(Dataset entries)
———

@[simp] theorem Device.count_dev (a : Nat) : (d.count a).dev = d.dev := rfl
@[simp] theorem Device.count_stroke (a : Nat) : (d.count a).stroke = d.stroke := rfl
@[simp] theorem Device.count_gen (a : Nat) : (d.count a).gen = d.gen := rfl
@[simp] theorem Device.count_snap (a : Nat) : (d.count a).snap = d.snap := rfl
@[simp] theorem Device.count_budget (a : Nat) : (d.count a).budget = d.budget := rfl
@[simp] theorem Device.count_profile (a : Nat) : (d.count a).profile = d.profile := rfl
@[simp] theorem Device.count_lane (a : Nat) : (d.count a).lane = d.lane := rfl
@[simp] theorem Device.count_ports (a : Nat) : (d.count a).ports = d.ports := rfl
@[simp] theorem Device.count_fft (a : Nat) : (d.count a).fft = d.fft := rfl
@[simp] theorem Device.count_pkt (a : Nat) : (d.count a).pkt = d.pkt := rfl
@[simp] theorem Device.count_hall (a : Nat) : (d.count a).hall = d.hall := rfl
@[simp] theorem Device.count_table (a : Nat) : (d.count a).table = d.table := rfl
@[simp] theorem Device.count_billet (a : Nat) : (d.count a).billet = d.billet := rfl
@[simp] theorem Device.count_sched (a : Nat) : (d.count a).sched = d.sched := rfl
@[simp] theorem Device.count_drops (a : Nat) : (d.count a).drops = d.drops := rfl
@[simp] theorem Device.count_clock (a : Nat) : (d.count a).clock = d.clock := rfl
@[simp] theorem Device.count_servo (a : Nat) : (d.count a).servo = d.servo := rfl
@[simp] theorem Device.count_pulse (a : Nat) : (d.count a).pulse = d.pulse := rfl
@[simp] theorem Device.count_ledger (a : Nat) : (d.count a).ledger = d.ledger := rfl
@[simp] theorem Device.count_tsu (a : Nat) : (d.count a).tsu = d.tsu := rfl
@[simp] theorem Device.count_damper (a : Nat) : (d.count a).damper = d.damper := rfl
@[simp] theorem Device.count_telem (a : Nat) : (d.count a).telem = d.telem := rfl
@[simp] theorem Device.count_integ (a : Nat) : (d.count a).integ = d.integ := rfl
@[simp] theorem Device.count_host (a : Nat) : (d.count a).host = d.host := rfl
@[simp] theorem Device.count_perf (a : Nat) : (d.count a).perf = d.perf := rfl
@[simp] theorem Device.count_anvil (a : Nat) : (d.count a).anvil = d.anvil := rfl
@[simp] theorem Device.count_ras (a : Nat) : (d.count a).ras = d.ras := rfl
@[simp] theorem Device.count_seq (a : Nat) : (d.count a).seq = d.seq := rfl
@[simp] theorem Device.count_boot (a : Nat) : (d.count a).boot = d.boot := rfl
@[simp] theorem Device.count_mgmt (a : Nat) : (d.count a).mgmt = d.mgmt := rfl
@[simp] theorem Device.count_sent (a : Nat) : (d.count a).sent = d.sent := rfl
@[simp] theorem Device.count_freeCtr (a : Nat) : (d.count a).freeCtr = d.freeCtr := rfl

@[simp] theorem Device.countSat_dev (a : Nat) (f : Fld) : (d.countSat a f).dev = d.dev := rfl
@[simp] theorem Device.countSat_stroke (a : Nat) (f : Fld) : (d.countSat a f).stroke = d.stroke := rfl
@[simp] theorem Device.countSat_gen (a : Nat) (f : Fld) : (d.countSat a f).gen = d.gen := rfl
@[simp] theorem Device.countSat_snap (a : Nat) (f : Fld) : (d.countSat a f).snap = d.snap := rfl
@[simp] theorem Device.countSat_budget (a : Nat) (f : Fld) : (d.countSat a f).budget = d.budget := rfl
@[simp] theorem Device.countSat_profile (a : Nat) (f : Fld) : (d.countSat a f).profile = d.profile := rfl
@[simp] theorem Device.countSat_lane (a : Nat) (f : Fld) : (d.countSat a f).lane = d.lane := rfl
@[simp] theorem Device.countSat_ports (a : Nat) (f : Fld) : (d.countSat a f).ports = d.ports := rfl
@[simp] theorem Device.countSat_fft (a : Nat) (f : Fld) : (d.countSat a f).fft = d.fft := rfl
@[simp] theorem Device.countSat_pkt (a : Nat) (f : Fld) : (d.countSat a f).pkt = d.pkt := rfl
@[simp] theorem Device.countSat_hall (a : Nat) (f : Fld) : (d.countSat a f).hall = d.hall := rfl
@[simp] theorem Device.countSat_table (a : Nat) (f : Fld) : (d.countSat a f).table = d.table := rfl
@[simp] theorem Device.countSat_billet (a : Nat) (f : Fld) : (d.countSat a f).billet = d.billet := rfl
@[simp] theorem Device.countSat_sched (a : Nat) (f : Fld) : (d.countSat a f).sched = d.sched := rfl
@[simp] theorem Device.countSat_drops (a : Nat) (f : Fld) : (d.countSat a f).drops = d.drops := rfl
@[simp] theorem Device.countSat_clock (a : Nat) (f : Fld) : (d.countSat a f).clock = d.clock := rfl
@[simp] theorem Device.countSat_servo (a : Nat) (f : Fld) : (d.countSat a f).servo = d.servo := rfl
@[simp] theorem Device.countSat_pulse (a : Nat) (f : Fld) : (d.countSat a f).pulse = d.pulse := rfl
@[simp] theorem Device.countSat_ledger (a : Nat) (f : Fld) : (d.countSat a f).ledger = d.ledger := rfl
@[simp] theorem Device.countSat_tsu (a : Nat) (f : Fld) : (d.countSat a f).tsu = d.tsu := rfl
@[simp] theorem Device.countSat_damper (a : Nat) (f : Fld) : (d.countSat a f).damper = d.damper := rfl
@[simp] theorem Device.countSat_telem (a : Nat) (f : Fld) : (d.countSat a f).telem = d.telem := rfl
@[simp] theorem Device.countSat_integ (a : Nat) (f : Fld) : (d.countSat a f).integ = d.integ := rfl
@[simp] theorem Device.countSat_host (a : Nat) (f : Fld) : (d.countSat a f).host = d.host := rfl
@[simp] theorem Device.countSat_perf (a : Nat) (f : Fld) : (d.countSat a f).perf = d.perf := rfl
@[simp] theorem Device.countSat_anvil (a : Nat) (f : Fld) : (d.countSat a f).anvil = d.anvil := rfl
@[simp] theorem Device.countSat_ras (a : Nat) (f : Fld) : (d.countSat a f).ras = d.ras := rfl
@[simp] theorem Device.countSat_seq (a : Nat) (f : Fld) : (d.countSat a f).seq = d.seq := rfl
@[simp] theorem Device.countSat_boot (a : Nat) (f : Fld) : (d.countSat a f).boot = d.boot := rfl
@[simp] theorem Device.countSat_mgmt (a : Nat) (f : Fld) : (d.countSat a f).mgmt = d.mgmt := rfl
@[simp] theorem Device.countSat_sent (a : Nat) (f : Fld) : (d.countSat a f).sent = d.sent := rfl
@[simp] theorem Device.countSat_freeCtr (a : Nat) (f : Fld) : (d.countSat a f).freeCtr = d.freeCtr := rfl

———

If the string "sched" appears in a line of the data above, that line counts. State how many such lines there are and nothing more.

§ **ANSWER TO THIS EXERCISE**: 2